TASK BRIEF:
From the records below, pull each line that has "faultLatch".

━━━━━━

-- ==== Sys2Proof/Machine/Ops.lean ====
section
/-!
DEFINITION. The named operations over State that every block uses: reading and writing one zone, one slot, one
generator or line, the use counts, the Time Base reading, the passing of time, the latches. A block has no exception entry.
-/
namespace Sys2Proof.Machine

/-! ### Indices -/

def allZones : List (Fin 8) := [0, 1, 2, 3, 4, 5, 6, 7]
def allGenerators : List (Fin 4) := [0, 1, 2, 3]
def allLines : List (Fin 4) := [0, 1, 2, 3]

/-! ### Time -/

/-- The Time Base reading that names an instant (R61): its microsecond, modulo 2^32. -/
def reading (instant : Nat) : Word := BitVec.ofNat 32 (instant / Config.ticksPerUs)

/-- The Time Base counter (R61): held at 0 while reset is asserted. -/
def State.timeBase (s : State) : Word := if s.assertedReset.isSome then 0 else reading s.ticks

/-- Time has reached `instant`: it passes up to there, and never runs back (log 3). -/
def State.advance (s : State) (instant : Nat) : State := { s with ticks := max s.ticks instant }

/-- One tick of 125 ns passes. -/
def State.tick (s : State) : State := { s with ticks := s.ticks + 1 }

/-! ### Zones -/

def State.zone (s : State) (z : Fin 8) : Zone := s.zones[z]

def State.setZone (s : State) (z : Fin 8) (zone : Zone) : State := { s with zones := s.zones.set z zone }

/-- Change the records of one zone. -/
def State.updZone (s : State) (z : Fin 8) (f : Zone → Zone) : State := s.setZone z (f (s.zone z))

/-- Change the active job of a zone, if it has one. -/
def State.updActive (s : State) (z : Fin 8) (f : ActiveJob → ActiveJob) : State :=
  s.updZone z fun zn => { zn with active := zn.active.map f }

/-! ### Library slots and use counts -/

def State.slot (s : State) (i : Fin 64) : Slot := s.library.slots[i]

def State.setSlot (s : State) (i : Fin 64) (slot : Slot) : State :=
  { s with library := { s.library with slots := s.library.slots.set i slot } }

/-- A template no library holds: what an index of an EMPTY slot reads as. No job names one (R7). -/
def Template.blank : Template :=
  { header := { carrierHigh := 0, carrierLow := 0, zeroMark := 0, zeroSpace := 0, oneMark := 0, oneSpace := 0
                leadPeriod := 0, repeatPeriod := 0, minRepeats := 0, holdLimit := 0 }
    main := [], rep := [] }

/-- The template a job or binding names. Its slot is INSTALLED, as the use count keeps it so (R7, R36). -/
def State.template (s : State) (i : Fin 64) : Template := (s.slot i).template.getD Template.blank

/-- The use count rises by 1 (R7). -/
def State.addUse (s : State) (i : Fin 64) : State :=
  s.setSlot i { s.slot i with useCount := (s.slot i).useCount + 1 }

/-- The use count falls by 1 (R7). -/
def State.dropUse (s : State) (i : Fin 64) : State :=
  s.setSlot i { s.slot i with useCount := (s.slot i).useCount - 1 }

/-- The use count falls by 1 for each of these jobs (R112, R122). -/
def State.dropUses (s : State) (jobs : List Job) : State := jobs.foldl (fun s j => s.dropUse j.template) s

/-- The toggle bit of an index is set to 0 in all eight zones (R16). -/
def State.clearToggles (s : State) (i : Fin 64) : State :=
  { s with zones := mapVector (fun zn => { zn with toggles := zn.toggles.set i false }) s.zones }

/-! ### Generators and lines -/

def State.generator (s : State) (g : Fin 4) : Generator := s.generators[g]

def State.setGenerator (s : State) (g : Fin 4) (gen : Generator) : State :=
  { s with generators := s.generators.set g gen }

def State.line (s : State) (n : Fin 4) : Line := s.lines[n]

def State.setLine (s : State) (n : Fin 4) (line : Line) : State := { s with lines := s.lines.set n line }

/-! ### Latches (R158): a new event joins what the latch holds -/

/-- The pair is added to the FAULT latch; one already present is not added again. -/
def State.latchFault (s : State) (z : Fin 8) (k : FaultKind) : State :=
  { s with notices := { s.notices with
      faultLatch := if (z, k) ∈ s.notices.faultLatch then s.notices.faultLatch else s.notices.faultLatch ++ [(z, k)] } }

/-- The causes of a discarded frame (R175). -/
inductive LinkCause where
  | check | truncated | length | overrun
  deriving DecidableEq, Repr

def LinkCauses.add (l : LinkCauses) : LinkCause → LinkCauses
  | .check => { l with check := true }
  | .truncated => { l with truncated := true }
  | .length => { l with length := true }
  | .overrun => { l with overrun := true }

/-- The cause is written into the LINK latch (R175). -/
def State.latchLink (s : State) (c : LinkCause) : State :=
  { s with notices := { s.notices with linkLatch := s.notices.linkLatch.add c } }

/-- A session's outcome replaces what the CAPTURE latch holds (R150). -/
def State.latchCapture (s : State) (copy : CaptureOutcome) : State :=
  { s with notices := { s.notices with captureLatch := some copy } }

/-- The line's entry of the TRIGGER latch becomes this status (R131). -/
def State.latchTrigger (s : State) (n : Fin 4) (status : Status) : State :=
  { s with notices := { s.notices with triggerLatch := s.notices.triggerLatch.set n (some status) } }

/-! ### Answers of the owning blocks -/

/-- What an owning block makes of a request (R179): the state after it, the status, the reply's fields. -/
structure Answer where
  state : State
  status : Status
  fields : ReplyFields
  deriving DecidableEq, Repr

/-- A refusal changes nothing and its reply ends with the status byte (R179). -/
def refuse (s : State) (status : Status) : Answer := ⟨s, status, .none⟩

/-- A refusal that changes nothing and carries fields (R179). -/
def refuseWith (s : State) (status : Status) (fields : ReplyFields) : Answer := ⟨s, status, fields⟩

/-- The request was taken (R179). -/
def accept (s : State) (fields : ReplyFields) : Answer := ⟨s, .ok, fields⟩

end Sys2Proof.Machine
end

━━━━━━

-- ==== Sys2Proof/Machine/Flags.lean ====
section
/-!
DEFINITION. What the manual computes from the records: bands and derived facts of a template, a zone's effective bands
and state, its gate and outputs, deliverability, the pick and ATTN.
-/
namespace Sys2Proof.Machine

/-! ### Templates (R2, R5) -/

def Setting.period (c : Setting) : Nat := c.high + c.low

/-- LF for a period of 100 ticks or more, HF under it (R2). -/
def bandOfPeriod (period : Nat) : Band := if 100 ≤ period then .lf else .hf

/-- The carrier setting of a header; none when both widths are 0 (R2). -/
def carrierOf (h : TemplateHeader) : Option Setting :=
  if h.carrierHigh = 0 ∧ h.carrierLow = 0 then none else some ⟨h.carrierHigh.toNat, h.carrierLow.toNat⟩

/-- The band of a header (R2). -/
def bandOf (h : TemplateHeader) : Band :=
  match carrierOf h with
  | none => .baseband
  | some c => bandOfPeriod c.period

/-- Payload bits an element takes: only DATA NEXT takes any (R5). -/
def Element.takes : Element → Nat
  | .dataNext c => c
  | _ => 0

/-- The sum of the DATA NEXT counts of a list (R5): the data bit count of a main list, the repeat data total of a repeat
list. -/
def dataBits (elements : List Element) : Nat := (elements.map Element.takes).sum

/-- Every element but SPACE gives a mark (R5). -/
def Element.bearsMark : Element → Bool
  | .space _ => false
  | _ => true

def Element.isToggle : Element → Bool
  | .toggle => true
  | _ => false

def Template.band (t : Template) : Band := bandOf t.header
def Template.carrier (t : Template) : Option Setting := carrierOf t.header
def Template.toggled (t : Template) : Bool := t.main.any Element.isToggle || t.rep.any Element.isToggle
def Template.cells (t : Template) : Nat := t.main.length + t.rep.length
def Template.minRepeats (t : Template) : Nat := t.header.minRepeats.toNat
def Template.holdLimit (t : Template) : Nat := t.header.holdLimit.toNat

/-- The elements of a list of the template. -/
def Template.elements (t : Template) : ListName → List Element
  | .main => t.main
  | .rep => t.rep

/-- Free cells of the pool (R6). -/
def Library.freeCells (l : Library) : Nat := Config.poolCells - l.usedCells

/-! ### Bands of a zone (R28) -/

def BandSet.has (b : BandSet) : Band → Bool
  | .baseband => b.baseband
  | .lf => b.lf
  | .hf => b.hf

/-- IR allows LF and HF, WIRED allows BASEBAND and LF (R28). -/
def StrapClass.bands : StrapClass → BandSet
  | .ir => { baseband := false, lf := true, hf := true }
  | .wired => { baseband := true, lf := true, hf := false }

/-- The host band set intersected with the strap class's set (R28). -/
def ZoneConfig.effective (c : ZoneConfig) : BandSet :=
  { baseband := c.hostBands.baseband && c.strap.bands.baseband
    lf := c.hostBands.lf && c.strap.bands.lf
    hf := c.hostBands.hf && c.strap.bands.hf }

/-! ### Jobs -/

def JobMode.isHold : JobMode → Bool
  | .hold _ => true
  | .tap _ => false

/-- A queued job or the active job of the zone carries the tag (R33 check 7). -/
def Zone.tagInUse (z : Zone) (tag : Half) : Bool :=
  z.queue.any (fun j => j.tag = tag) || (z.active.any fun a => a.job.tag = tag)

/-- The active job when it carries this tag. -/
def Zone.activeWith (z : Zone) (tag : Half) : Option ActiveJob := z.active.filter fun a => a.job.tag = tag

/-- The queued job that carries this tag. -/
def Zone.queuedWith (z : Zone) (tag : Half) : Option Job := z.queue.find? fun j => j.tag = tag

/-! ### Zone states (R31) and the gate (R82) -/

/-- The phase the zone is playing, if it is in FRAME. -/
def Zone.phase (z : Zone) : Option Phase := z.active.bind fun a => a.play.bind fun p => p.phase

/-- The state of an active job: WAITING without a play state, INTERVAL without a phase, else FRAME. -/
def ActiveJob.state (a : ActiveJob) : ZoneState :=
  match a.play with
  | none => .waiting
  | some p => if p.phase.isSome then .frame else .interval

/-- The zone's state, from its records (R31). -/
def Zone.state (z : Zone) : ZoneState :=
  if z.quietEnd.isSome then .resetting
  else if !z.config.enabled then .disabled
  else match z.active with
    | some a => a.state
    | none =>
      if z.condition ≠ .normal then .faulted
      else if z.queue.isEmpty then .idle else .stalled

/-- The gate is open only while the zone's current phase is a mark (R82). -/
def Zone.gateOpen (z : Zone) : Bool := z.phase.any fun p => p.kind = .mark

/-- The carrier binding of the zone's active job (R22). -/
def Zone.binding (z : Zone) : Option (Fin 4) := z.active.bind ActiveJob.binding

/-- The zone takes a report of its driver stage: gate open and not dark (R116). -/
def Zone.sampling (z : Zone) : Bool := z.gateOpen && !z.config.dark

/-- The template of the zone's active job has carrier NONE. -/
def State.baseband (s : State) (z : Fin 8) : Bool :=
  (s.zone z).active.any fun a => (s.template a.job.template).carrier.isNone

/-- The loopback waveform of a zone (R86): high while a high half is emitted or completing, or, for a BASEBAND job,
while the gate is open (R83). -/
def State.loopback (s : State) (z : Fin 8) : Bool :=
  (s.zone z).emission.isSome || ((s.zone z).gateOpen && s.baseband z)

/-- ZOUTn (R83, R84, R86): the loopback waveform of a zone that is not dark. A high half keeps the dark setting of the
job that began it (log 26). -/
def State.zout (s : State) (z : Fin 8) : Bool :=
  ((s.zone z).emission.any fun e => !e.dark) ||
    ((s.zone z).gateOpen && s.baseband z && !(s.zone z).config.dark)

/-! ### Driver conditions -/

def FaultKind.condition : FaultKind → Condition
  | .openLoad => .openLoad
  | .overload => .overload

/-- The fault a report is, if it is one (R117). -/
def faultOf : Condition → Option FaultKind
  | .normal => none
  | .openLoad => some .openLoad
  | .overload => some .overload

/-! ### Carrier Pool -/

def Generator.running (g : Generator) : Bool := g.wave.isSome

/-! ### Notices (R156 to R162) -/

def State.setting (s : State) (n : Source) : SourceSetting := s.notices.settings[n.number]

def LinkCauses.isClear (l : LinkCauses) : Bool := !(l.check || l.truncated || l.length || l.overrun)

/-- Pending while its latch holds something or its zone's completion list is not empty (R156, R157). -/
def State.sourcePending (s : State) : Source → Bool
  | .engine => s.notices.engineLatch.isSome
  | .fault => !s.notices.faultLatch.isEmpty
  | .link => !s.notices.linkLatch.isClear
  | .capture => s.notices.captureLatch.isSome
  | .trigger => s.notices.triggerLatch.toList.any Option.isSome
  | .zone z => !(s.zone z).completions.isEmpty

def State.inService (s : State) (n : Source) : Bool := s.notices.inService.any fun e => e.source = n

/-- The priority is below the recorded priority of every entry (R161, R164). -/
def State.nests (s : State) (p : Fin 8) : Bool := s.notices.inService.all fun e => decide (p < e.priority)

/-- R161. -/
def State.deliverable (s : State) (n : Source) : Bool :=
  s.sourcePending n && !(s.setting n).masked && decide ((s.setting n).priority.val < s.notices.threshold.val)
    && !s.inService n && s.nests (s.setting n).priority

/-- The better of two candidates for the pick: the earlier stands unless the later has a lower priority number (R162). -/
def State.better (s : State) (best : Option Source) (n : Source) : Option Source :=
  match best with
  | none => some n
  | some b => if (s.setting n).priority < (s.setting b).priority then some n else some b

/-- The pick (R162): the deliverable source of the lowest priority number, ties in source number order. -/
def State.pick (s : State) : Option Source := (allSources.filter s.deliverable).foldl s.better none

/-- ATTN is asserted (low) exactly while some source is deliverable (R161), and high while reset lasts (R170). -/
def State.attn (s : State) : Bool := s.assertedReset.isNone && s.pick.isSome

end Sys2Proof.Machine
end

━━━━━━

EXERCISE SOLUTION:
      faultLatch := if (z, k) ∈ s.notices.faultLatch then s.notices.faultLatch else s.notices.faultLatch ++ [(z, k)] } }
  | .fault => !s.notices.faultLatch.isEmpty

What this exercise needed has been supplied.